### DIRECTIONS FOR THIS TASK
When you reach the line containing "def State.shutdown (s" in the entries below, start writing out each line exactly, and stop after the line containing "def loadResult (t".

#### INPUT DATA

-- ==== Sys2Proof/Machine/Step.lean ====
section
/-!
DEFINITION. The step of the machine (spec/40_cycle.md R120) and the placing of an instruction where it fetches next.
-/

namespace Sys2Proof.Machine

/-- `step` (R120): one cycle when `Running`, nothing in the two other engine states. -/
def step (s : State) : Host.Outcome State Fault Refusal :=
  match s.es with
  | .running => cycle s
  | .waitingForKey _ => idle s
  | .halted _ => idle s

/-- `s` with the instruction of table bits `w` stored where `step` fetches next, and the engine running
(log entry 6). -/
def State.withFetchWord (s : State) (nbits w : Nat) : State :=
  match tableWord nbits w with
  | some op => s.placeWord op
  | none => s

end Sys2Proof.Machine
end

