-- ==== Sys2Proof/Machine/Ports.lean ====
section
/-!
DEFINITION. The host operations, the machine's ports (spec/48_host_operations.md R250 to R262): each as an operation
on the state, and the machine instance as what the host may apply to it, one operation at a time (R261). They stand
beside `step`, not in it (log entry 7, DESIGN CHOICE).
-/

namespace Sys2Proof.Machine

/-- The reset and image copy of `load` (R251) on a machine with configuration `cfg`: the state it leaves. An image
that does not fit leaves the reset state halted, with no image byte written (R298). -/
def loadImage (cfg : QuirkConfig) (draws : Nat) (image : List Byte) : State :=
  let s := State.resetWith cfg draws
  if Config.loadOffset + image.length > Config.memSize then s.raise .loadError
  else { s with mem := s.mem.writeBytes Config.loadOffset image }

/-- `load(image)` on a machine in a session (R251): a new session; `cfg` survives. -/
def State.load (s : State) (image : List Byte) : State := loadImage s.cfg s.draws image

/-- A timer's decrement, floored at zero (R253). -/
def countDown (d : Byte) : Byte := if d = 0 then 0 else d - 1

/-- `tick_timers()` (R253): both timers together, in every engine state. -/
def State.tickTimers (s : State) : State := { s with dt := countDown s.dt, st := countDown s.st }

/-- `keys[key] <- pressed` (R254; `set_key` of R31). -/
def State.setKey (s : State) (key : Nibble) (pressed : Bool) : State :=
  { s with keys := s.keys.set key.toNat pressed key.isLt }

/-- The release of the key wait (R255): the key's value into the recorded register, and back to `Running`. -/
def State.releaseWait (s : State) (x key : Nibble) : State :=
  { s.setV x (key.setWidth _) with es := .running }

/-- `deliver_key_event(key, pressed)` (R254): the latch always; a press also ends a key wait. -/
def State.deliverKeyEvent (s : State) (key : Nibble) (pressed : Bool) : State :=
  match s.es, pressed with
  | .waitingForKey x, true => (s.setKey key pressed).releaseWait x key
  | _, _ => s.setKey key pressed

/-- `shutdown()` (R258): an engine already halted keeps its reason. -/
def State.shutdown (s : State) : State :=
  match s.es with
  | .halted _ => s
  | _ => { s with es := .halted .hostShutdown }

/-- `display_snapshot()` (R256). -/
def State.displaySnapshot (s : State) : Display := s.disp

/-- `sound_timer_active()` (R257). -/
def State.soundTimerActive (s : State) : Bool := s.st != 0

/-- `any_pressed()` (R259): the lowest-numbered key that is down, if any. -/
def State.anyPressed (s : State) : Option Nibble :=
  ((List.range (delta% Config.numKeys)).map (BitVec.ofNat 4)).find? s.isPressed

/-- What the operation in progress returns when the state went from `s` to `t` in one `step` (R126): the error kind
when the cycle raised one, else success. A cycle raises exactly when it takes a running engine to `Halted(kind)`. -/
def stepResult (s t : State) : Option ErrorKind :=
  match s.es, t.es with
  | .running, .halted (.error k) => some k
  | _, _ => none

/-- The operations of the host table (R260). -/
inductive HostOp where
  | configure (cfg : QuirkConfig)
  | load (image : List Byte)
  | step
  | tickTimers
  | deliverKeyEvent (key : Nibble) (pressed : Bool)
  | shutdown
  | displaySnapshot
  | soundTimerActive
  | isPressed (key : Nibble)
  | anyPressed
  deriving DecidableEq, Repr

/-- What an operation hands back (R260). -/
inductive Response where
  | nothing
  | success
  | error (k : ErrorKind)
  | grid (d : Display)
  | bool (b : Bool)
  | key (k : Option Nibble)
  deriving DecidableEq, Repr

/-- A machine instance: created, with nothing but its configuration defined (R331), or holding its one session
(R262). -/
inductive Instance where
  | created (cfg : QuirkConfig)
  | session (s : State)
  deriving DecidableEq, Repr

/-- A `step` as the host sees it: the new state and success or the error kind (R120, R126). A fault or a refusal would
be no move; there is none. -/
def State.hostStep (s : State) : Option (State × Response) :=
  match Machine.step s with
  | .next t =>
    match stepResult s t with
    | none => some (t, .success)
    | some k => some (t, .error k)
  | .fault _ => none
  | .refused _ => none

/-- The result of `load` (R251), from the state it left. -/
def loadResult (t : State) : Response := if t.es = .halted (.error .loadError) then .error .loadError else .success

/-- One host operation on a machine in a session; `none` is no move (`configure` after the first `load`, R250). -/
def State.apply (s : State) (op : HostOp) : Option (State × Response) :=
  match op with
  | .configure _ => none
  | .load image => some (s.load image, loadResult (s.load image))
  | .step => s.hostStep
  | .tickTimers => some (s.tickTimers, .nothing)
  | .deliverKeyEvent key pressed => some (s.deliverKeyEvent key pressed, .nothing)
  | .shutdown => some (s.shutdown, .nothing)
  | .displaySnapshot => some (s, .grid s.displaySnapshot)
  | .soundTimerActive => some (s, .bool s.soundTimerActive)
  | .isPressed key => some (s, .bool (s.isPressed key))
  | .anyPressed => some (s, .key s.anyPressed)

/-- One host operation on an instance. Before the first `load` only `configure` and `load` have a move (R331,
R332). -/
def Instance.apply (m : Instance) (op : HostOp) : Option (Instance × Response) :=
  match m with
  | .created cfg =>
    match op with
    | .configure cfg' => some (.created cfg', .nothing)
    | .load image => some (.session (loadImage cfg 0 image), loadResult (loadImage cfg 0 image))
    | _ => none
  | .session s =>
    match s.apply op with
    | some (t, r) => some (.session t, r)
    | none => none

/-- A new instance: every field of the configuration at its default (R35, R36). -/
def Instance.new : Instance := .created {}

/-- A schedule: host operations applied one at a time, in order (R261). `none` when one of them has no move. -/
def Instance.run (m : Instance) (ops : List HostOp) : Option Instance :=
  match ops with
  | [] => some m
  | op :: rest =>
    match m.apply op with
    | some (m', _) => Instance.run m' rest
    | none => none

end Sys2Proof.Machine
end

########

### ANSWER SPACE
def State.shutdown (s : State) : State :=
  match s.es with
  | .halted _ => s
  | _ => { s with es := .halted .hostShutdown }

/-- `display_snapshot()` (R256). -/
def State.displaySnapshot (s : State) : Display := s.disp

/-- `sound_timer_active()` (R257). -/
def State.soundTimerActive (s : State) : Bool := s.st != 0

/-- `any_pressed()` (R259): the lowest-numbered key that is down, if any. -/
def State.anyPressed (s : State) : Option Nibble :=
  ((List.range (delta% Config.numKeys)).map (BitVec.ofNat 4)).find? s.isPressed

/-- What the operation in progress returns when the state went from `s` to `t` in one `step` (R126): the error kind
when the cycle raised one, else success. A cycle raises exactly when it takes a running engine to `Halted(kind)`. -/
def stepResult (s t : State) : Option ErrorKind :=
  match s.es, t.es with
  | .running, .halted (.error k) => some k
  | _, _ => none

/-- The operations of the host table (R260). -/
inductive HostOp where
  | configure (cfg : QuirkConfig)
  | load (image : List Byte)
  | step
  | tickTimers
  | deliverKeyEvent (key : Nibble) (pressed : Bool)
  | shutdown
  | displaySnapshot
  | soundTimerActive
  | isPressed (key : Nibble)
  | anyPressed
  deriving DecidableEq, Repr

/-- What an operation hands back (R260). -/
inductive Response where
  | nothing
  | success
  | error (k : ErrorKind)
  | grid (d : Display)
  | bool (b : Bool)
  | key (k : Option Nibble)
  deriving DecidableEq, Repr

/-- A machine instance: created, with nothing but its configuration defined (R331), or holding its one session
(R262). -/
inductive Instance where
  | created (cfg : QuirkConfig)
  | session (s : State)
  deriving DecidableEq, Repr

/-- A `step` as the host sees it: the new state and success or the error kind (R120, R126). A fault or a refusal would
be no move; there is none. -/
def State.hostStep (s : State) : Option (State × Response) :=
  match Machine.step s with
  | .next t =>
    match stepResult s t with
    | none => some (t, .success)
    | some k => some (t, .error k)
  | .fault _ => none
  | .refused _ => none

/-- The result of `load` (R251), from the state it left. -/
def loadResult (t : State) : Response := if t.es = .halted (.error .loadError) then .error .loadError else .success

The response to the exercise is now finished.